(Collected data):
_ _ _ _ _

/-- What `State.tileRequest` writes. -/
theorem State.tileRequest_only (s : State) (l : Launch) (t : ℕ) (ps : List Piece) :
    OnlyChanges (.only [.free, .answer, .mgmt, .log, .irq, .tiles, .cores, .mem, .coh, .clusters, .tdCaches, .ranges,
    .flash, .zeroFill, .ctxs, .segCache, .pregs, .cmds, .stopped, .ports, .root, .writer, .recov]) s
    (State.tileRequest s l t ps).1 := by
  unfold State.tileRequest
  repeat' (first
    | with_reducible exact .refl _
    | ((with_reducible apply Fields.is); exact rfl)
    | ((with_reducible apply State.is); (try clear_value *); exact rfl)
    | with_reducible apply OnlyChanges.step _ (State.runRequest_only ..)
    | fail_if_no_progress with_reducible apply OnlyChanges.lit)

/-- What `State.laneGather` writes. -/
theorem State.laneGather_only (s : State) (l : Launch) (t : ℕ) (b : List Byte) :
    OnlyChanges (.only [.free, .answer, .mgmt, .log, .irq, .tiles, .cores, .mem, .coh, .clusters, .tdCaches, .ranges,
    .flash, .zeroFill, .ctxs, .segCache, .pregs, .cmds, .stopped, .ports, .root, .writer, .recov]) s
    (State.laneGather s l t b).1 := by
  unfold State.laneGather
  repeat' (first
    | with_reducible exact .refl _
    | ((with_reducible apply Fields.is); exact rfl)
    | ((with_reducible apply State.is); (try clear_value *); exact rfl)
    | split
    | intro _
    | with_reducible apply OnlyChanges.step _ (State.spadWrite_only ..)
    | with_reducible apply OnlyChanges.step _ (State.tileRequest_only ..)
    | with_reducible apply OnlyChanges.trans _ (OnlyChanges.forEach _ _ _)
    | with_reducible apply OnlyChanges.trans _ (OnlyChanges.foldl _ _ _)
    | extract_lets
    | dsimp +zetaDelta only
    | fail_if_no_progress with_reducible apply OnlyChanges.lit)

/-- What `State.laneScatter` writes. -/
theorem State.laneScatter_only (s : State) (l : Launch) (t : ℕ) (b : List Byte) :
    OnlyChanges (.only [.free, .answer, .mgmt, .log, .irq, .tiles, .cores, .mem, .coh, .clusters, .tdCaches, .ranges,
    .flash, .zeroFill, .ctxs, .segCache, .pregs, .cmds, .stopped, .filCnts, .ports, .root, .writer, .recov]) s
    (State.laneScatter s l t b).1 := by
  unfold State.laneScatter
  repeat' (first
    | with_reducible exact .refl _
    | ((with_reducible apply Fields.is); exact rfl)
    | ((with_reducible apply State.is); (try clear_value *); exact rfl)
    | with_reducible apply OnlyChanges.step _ (State.updFil_only ..)
    | with_reducible apply OnlyChanges.step _ (State.tileRequest_only ..)
    | fail_if_no_progress with_reducible apply OnlyChanges.lit)

/-- What `State.laneExits` writes. -/
theorem State.laneExits_only (s : State) (l : Launch) (t : ℕ) (b : List Byte) :
    OnlyChanges (.only [.lanes]) s (State.laneExits s l t b) := by
  unfold State.laneExits
  repeat' (first
    | with_reducible exact .refl _
    | ((with_reducible apply Fields.is); exact rfl)
    | ((with_reducible apply State.is); (try clear_value *); exact rfl)
    | split
    | intro _
    | with_reducible apply OnlyChanges.step _ (State.setLane_only ..)
    | with_reducible apply OnlyChanges.trans _ (OnlyChanges.forEach _ _ _)
    | extract_lets
    | fail_if_no_progress with_reducible apply OnlyChanges.lit)

/-- What `State.dmaMove` writes. -/
theorem State.dmaMove_only (s : State) (row : TileRow) (l : Launch) (t : ℕ) (fs : List LoopFrame) (b : List Byte) :
    OnlyChanges (.only [.free, .answer, .mgmt, .log, .irq, .groups, .tiles, .cores, .mem, .coh, .clusters, .tdCaches,
    .ranges, .flash, .zeroFill, .ctxs, .segCache, .pregs, .cmds, .stopped, .filCnts, .ports, .root, .writer, .recov])
    s (State.dmaMove s row l t fs b).1 := by
  unfold State.dmaMove
  repeat' (first
    | with_reducible exact .refl _
    | ((with_reducible apply Fields.is); exact rfl)
    | ((with_reducible apply State.is); (try clear_value *); exact rfl)
    | split
    | with_reducible apply OnlyChanges.step _ (State.laneGather_only ..)
    | with_reducible apply OnlyChanges.step _ (State.laneScatter_only ..)
    | with_reducible apply OnlyChanges.step _ (State.expertStart_only ..)
    | with_reducible apply OnlyChanges.step _ (State.tileRequest_only ..)
    | fail_if_no_progress with_reducible apply OnlyChanges.lit)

_ _ _ _ _

(INSTRUCTIONS FOR THE TASK):
Retrieve all lines from the data that contain the string "Byte".

(EXERCISE SOLUTION):
theorem State.laneGather_only (s : State) (l : Launch) (t : ℕ) (b : List Byte) :
theorem State.laneScatter_only (s : State) (l : Launch) (t : ℕ) (b : List Byte) :
theorem State.laneExits_only (s : State) (l : Launch) (t : ℕ) (b : List Byte) :
theorem State.dmaMove_only (s : State) (row : TileRow) (l : Launch) (t : ℕ) (fs : List LoopFrame) (b : List Byte) :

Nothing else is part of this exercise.